The r0 and r1 registers are 32 bits wide, but they can accommodate 32+4
bit extended-integer numbers via a register mapping technique: this is
accomplished by mapping the 4-bit extensions of r0 and r1 into
registers r4 and r5 respectively; r4 and r5 are read/write registers
and they provide the way of manipulating the 4 extended-word bits.

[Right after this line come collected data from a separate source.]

/-- A reception ends early with an end cause; its vector says so where it delivered an MPDU (R87, R100, R102). -/
def cutReception (n cause : Nat) (s : State) : State :=
  match (slice n s).reception with
  | none => s
  | some r => onSlice n (fun x =>
      { x with reception := none
               lastRx := some ({ r with vectors := Tab.mapVals (setCause cause) r.vectors }, cause)
               rxVector := if r.delivered = 0 then x.rxVector else setCause cause x.rxVector
               counters := if cause = 2 then { x.counters with cut := inc 32 x.counters.cut } else x.counters })
      (if r.delivered = 0 then s else markEnd n r.stamp cause s)

/-- The PPDU on the air is cut with the slice's power: what it blanked searches again. -/
def cutTx (n : Nat) (s : State) : State :=
  if (slice n s).tx.isSome then unblank n (onSlice n (fun x => { x with tx := none }) (paStops n s)) else s

/-- What leaving READY ends on a slice: its reception, its TXOP and planned TXOPs, and the soft-buffer entries of its link. A PPDU
on the air finishes as it started, unless the slice loses its power (R18, R84, R87, R120, R150). -/
def leaveReady (n : Nat) (off : Bool) (s : State) : State :=
  let s := cutReception n 3 s
  let s := if off then cutTx n s else s
  let s := if (slice n s).tx.isSome then s else releaseFixed n s
  let s := onMac n (fun m => { m with txop := none, response := none, navIntra := 0, navBasic := 0, beaconWaits := false, cca := [] }) s
  let s := onSlice n (fun x => { x with deferred := [], radarMove := false, preset := none }) s
  let s := onMac n (fun m => { m with mgmt := m.mgmt.filter fun f => !isCsa f }) s
  let s := onAir (fun a => { a with bss := Tab.mapVals (fun b => if b.slice = n then { b with csaCount := 0 } else b) a.bss }) s
  let s := onModem (fun m => { m with soft := m.soft.filter fun e => e.slice != n }) s
  let drop : Plan → Plan := fun p => { p with txops := p.txops.filter fun t => t.slice != n }
  markUse (onMls (fun m => { m with plan := drop m.plan, next := m.next.map drop }) s)

/-- A slice enters a state. Requests that wait for the synthesiser fail where it is not READY (R34). -/
def enterState (n : Nat) (st : SliceState) (s : State) : State :=
  let was := (slice n s).state
  let s := if was = .ready && st != .ready then leaveReady n (st == .off) s else s
  let s := if was = .tuning && st != .tuning && st != .ready then failDeferred n s else s
  let s := toSearch n (onSlice n (fun x => { x with state := st }) s)
  let s := if (was == .ready || was == .cac) && st != .ready && st != .cac then endCapture n s else s
  windowsFollow s

/-- State codes (R30). -/
def sliceCode : SliceState → Nat
  | .off => 0 | .stopped => 1 | .tuning => 2 | .cac => 3 | .ready => 4 | .fault => 5

/-! ### Tuners (R44, R45) -/

/-- A chain of a slice changed by a function. -/
def onChain (n i : Nat) (f : Chain → Chain) (s : State) : State := onSlice n (fun x => { x with chains := x.chains.modify i f }) s

/-- The payload of the tuner and mismatch events (R60). -/
def chainPayload (n i : Nat) (s : State) : Bytes :=
  leBytes 1 n ++ leBytes 1 i ++ leBytes 1 (((slice n s).chains[i]?.map (·.gamma)).getD 0)

/-- A port is auto-tuned to the codes found; a lasting failure holds it at its last codes (R44, R58). -/
def autoTune (n i : Nat) (r : Nat × Nat × Retry) (s : State) : State :=
  let set := onChain n i fun c => { c with shunt := r.1 % 64, series := r.2.1 % 64, held := false }
  match r.2.2 with
  | .ok => set s
  | .retried => set (transientFault 0x0203 (chainPayload n i s) s)
  | .lasting => lastingFault 0x0203 (chainPayload n i s) false (onChain n i (fun c => { c with held := true }) s)

/-- A channel change auto-tunes every port: held codes end and disabled chains transmit again (R44, R45, R59). -/
def tuneAll (n : Nat) (tune : List (Nat × Nat × Retry)) (s : State) : State :=
  (List.range 8).foldl (fun t i =>
    let t := onChain n i (fun c => { c with held := false, below := 0, band := if c.band = .disabled then .normal else c.band }) t
    autoTune n i (tune.getD i (0, 0, .ok)) t) s

/-- The mismatch band of a measured |gamma| x 255 (R44). -/
def bandFor (g : Nat) : GammaBand :=
  if 70 * 255 < g * 100 then .disabled else if 50 * 255 < g * 100 then .reduced
  else if 33 * 255 < g * 100 then .warning else .normal

/-- Hundredths of |gamma| of a band's threshold. -/
def bandThreshold : GammaBand → Nat
  | .normal => 0 | .warning => 33 | .reduced => 50 | .disabled => 70

/-- Order of the bands. -/
def bandRank : GammaBand → Nat
  | .normal => 0 | .warning => 1 | .reduced => 2 | .disabled => 3

/-- A chain enters a band: its event, its auto-tune, and the power change Halo sees (R38, R44). A held port keeps its codes. The
bands are read as exclusive: a chain that jumps past a band raises the event of the one it enters alone, and only an entry into
the warning band itself auto-tunes (DESIGN CHOICE, log 72). -/
def enterBand (n i : Nat) (b : GammaBand) (tune : Nat × Nat × Retry) (s : State) : State :=
  let old := ((slice n s).chains[i]?.map (·.band)).getD .normal
  let held := ((slice n s).chains[i]?.map (·.held)).getD false
  let s := onChain n i (fun c => { c with band := b, below := 0 }) s
  let s := if (old == .reduced) != (b == .reduced) then haloChange n s else s
  match b with
  | .normal => s
  | .warning =>
    let s := raise 0x0203 (chainPayload n i s) s
    if held then s else haloChange n (autoTune n i tune s)
  | .reduced => raise 0x0204 (chainPayload n i s) s
  | .disabled => raise 0x0205 (chainPayload n i s) s

/-- One measurement of a chain: a higher band is entered at once, a lower one after 10 consecutive PPDUs at least 0.05 below
the band's threshold (R44). -/
def measureChain (n i g : Nat) (tune : Nat × Nat × Retry) (s : State) : State :=
  let s := onChain n i (fun c => { c with gamma := g }) s
  match (slice n s).chains[i]? with
  | none => s
  | some c =>
    let b := bandFor g
    if bandRank c.band < bandRank b then enterBand n i b tune s
    else if c.band = .normal then s
    else if g * 100 + 5 * 255 ≤ bandThreshold c.band * 255 then
      if 10 ≤ c.below + 1 then enterBand n i b tune s else onChain n i (fun c => { c with below := c.below + 1 }) s
    else onChain n i (fun c => { c with below := 0 }) s

/-- The reflected power of a PPDU on its active chains; in FEM mode each group of four with an active chain reads one detector,
and all four chains of the group follow it, masked ones too (R44, R46). -/
def measureGamma (n : Nat) (gamma : List Nat) (tune : List (Nat × Nat × Retry)) (s : State) : State :=
  let on := chainsOn (slice n s)
  let fem := (slice n s).fem
  let chains := if fem then (List.range 8).filter fun i => on.any fun j => j / 4 == i / 4 else on
  let s := chains.foldl (fun t i =>
    measureChain n i (gamma.getD (if fem then i / 4 * 4 else i) 0) (tune.getD i (0, 0, .ok)) t) s
  if txBlocked (slice n s) then lockedFrames n s else s

/-! ### Calibration (R36, R49, R50, R58) -/

/-- Length of a calibration kind, µs (R49). -/
def calLength (kind : Nat) : Nat := ([150, 400, 500, 300, 1200] : List Nat).getD kind 0

/-- Steps of at most 180 µs of a kind. -/
def calSteps (kind : Nat) : Nat := (calLength kind + 179) / 180

/-- The kinds of a mask. -/
def kindsOf (mask : Nat) : List Nat := (List.range 5).filter fun k => bit mask k

/-- The slice's RAD_CALIBRATE. -/
def calCommand (n : Nat) (s : State) : Option AsyncCmd :=
  s.mbox.async.find? fun a => a.code == 0x0203 && rd a.payload 0 1 == n

/-- The completion payload of RAD_CALIBRATE. -/
def calDone (n : Nat) (j : CalJob) (discarded : Nat) : Bytes :=
  leBytes 1 n ++ leBytes 1 j.done ++ leBytes 1 j.failed ++ leBytes 1 j.retried
    ++ leBytes 4 ((j.lastEnd - j.since) / 1000) ++ leBytes 1 discarded ++ leBytes 3 0

/-- RAD_CALIBRATE ends. -/
def endCal (n status discarded : Nat) (s : State) : State :=
  match (slice n s).calJob with
  | none => s
  | some j =>
    let s := onSlice n (fun x => { x with calJob := none }) s
    match calCommand n s with
    | some a => endAsync { a with retried := j.retried != 0 } status (calDone n j discarded)
        (setAsync a { a with retried := j.retried != 0 } s)
    | none => s

/-- The queue of a slice without the kinds of a mask. -/
def dropKinds (mask : Nat) (l : List CalStep) : List CalStep := l.filter fun c => !bit mask c.kind

/-- A channel change discards the queued calibrations; a RAD_CALIBRATE among them ends with ST_OK (R36). -/
def discardCal (n : Nat) (s : State) : State :=
  let gone := match (slice n s).calJob with | some j => bitsNat ((List.range 5).map fun k => bit j.kinds k && !bit j.done k && !bit j.failed k) | none => 0
  endCal n ST.ok gone (onSlice n (fun x => { x with calQueue := [] }) s)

Registers r0, r1, r4, and r5 behave like ordinary 32-bit, and
respectively 4-bit, registers in conjunction with most operations,
except for a specific subset: when r0 or r1 is one of the operands in
an addition or subtraction, it will be padded with r4 or respectively
r5 before the operation is performed, and the result of the operation
will be split into a 32-bit low part going in the 32-bit r0 or r1, and
a 4-bit high part going to the 4-bit r4 or respectively r5.
The r2 and r3 integer registers are 16 bits wide.
The m register is the multiplier's first operand, and also the
multiplier result register. It is 32 bits wide.
Index register x0 is the DataROM pointer; it is 14 bits wide (for 16KW
DataROM).
Index registers x1, x2, and x3 are the RAM pointers; they are 10 bits
wide (for 1KW offset addresses).
Index base registers b1, b2, and b3, and limit registers L1, L2, and L3
are used by the various indexed addressing modes; they have the same
width as the RAM index registers (see following sections).
The bar (base address register) is used in the biased addressing modes
(see following sections). It is 12 bits wide (for a 4KW RAM).
The pcr (program counter register) is the instruction pointer. It is 12
bits wide (for 4KW CodeROM).
The rsr (return from subroutine register) holds the return address of
the last subroutine call; it is the programmer's responsibility to save
it (stack it) if nested calls are needed. It has the width of the pcr.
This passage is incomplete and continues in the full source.